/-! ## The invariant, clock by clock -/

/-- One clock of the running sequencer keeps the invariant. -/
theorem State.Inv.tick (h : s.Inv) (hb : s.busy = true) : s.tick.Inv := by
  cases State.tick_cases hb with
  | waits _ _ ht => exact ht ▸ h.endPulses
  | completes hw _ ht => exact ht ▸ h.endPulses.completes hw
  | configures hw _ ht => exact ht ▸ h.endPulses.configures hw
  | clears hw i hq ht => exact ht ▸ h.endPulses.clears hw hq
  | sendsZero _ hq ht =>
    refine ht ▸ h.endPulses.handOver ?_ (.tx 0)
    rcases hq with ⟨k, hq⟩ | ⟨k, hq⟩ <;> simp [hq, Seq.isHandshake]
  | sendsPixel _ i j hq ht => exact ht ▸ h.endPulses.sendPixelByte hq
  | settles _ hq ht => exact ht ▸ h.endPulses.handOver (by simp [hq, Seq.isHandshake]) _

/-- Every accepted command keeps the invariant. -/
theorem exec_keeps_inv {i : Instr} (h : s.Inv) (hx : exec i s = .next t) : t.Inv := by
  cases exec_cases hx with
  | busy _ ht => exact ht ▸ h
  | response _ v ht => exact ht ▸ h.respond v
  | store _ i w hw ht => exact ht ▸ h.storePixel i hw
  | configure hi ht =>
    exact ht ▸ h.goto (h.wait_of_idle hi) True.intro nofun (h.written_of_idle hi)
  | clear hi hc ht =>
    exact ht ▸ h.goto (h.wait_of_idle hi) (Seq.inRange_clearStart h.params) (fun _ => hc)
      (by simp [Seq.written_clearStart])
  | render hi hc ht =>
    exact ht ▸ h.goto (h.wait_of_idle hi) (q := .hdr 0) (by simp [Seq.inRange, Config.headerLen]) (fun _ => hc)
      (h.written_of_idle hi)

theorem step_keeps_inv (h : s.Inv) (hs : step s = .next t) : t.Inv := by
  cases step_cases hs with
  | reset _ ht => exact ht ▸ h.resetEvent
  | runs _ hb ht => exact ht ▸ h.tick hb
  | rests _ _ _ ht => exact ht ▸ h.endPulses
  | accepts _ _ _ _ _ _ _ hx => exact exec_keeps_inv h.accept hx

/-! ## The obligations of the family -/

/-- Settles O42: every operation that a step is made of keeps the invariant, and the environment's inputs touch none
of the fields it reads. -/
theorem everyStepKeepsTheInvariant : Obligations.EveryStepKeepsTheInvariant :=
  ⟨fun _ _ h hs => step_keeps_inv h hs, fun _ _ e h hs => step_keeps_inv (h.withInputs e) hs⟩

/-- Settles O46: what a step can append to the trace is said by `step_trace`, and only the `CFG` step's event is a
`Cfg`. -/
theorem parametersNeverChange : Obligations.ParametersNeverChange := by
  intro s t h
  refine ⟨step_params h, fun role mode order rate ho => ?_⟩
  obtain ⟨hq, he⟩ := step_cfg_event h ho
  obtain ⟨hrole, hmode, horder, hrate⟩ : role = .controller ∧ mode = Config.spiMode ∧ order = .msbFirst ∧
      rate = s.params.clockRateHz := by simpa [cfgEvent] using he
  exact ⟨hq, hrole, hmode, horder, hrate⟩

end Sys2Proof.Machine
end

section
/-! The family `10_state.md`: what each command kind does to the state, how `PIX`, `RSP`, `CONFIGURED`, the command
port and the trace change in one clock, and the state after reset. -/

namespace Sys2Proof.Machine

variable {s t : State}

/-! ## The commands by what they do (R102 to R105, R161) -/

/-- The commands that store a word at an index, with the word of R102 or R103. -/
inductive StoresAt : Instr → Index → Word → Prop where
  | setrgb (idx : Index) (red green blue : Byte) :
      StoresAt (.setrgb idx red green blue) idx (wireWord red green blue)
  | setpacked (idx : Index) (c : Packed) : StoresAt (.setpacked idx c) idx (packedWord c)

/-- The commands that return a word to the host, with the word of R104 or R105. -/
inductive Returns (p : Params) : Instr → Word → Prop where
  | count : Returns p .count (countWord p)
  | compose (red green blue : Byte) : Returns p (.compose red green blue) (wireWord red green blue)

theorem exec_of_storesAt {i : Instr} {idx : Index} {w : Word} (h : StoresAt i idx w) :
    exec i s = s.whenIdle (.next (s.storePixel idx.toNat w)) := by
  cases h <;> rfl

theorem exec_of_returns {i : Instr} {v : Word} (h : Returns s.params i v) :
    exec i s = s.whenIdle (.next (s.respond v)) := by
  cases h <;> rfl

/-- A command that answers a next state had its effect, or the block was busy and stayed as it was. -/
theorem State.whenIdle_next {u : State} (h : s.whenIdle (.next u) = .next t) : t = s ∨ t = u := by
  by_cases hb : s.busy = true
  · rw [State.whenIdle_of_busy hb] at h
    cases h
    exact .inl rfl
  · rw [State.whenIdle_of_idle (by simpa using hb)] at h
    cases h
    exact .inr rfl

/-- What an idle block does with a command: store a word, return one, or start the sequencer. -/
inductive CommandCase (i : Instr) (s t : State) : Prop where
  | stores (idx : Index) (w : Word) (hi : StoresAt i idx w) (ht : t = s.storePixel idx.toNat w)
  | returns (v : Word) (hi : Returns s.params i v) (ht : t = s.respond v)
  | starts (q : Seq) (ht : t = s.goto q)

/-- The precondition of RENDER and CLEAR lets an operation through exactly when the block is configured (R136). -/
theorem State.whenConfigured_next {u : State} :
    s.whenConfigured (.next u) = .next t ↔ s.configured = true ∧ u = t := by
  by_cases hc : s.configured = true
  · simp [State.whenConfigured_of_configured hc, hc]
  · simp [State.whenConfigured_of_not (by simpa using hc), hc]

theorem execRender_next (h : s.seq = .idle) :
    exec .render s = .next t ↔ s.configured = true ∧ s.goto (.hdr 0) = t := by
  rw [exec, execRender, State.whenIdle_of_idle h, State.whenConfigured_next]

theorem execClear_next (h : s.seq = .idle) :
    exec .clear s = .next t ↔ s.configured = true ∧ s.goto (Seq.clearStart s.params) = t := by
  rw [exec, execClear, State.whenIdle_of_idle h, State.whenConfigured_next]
****************************************
### WHAT NEEDS TO BE DONE:
Lines in the records above that carry the word "simpa" are to be located and copied.

### WRITTEN RESPONSE:
      rate = s.params.clockRateHz := by simpa [cfgEvent] using he
  · rw [State.whenIdle_of_idle (by simpa using hb)] at h
  · simp [State.whenConfigured_of_not (by simpa using hc), hc]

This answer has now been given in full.